= Bhattathiri =

Members of the Namboothiri of Kerala, India

The Bhattathiri are members of the Namboothiri community of Kerala, India. The Namboothiris (Malayalam: നമ്പൂതിരി) are upper class Brahmins in the caste system in India.

==Types==
The three types of Bhattathiris are Saasthra Bhattathiris, Smaartha Bhattathiris and Bhaagavatha Bhattathiris. These are titles gained due to scholarship.

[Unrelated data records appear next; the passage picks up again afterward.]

/-- What a failure leaves after which the deassert answered (42_display_controller.md R143). -/
theorem initFailed_deasserted_eq (s : State) :
    (((s.initReached r ks k).callFailed n m ev).answeredSet .chipSelect false).initEnded r .uninitialized e =
      s.initFailed r k e
        ((ks.foldl Ctl.afterStep s.ctl).answered .chipSelect false (s.ctlAnswers.get (lineCalls ks + n)))
        (lineCalls ks + n + 1) (ks.count .allClear + m) (ks.countP InitStep.isWait)
        (ks.map InitStep.event ++ [ev, setEvent .chipSelect false (s.ctlAnswers.get (lineCalls ks + n))]) := by
  simp [State.initFailed, State.initReached, State.initBegun, State.initStepsDone, State.callFailed, State.answeredSet,
    State.initEnded, State.returned, State.emit, State.setUnit, State.setStep, State.setPState, State.setStatus]

variable (hp : s.pstate = .uninitialized) (hu : s.seq.unit = .idle) (hq : s.Quiet)
  (hall : InitStep.all = ks ++ k :: after) (hw : s.InitGoesWell ks)
include hp hu hq hall hw

/-- The first failing step ends the sequence (42_display_controller.md R143). -/
theorem exec_init_failed (hk : initStep k (s.initReached r ks k) = .ok (some e) t)
    (hend : initFail r k e t = .ok () u) : exec (.init r) s = .next u := by
  have hks := initSequence_append r (k :: after) ks (s.initBegun r) hq { hw with }
  rw [exec_init_accepted hp hu, hall]
  exact Act.outcome_ok (hks.trans ((Act.bind_ok hk).trans hend))

/-- The failing call is a control-line call after which no deassert is attempted. -/
theorem exec_init_lineFails {l : Line} {v : Bool} (hk : k.lineCall = some (l, v)) (hn : k.needsDeassert = false)
    (hc : s.ctlAnswers.get (lineCalls ks) = .fail) :
    exec (.init r) s = .next (s.initFailed r k .controlLineFailure (ks.foldl Ctl.afterStep s.ctl) (lineCalls ks + 1)
      (ks.count .allClear) (ks.countP InitStep.isWait) (ks.map InitStep.event ++ [.set l v false])) := by
  rw [exec_init_failed hp hu hq hall hw (initStep_lineFails hk hq ((get_ctlAnswers_initReached ..).trans hc))
    (initFail_quiet hn hq), initFailed_eq]
  rfl

/-- The failing call is one after which a deassert is attempted. -/
theorem exec_init_failsDeasserted (hn : k.needsDeassert = true)
    (hk : initStep k (s.initReached r ks k) = .ok (some e) ((s.initReached r ks k).callFailed n m ev))
    (hd : s.ctlAnswers.get (lineCalls ks + n) ≠ .never) :
    exec (.init r) s = .next (s.initFailed r k e
      ((ks.foldl Ctl.afterStep s.ctl).answered .chipSelect false (s.ctlAnswers.get (lineCalls ks + n)))
      (lineCalls ks + n + 1) (ks.count .allClear + m) (ks.countP InitStep.isWait)
      (ks.map InitStep.event ++ [ev, setEvent .chipSelect false (s.ctlAnswers.get (lineCalls ks + n))])) := by
  have hd' : ((s.initReached r ks k).callFailed n m ev).ctlAnswers.get 0 ≠ .never := by
    rwa [State.callFailed, Script.get_drop, get_ctlAnswers_initReached]
  rw [exec_init_failed hp hu hq hall hw hk (initFail_deasserts hn hq hd'), initFailed_deasserted_eq]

Historically, Namboothiris have focused on the acquisition and application of knowledge. Saasthra Bhattathiris received the "Bhatta" title after passing examinations on their scholarship. All Saasthra Namboothiris are from Aadu or Edu class, the elite Namboothiris.

The Smaartha Bhattathiris specialized in conducting trials of Namboothiris. Judgements would be pronounced based on their findings. This trial process was called Jaathi Saasyam or Smaartha Vichaaram, and the expert conducting it was called Smaarthan or Smaartha Bhattathiri, with the term Bhattathiri meaning "expert".

Bhaagavatha Bhattathiris specialize in the recitation of puraanams (epics). Namboothiri families of various classes were Bhaagavatha Bhattathiris.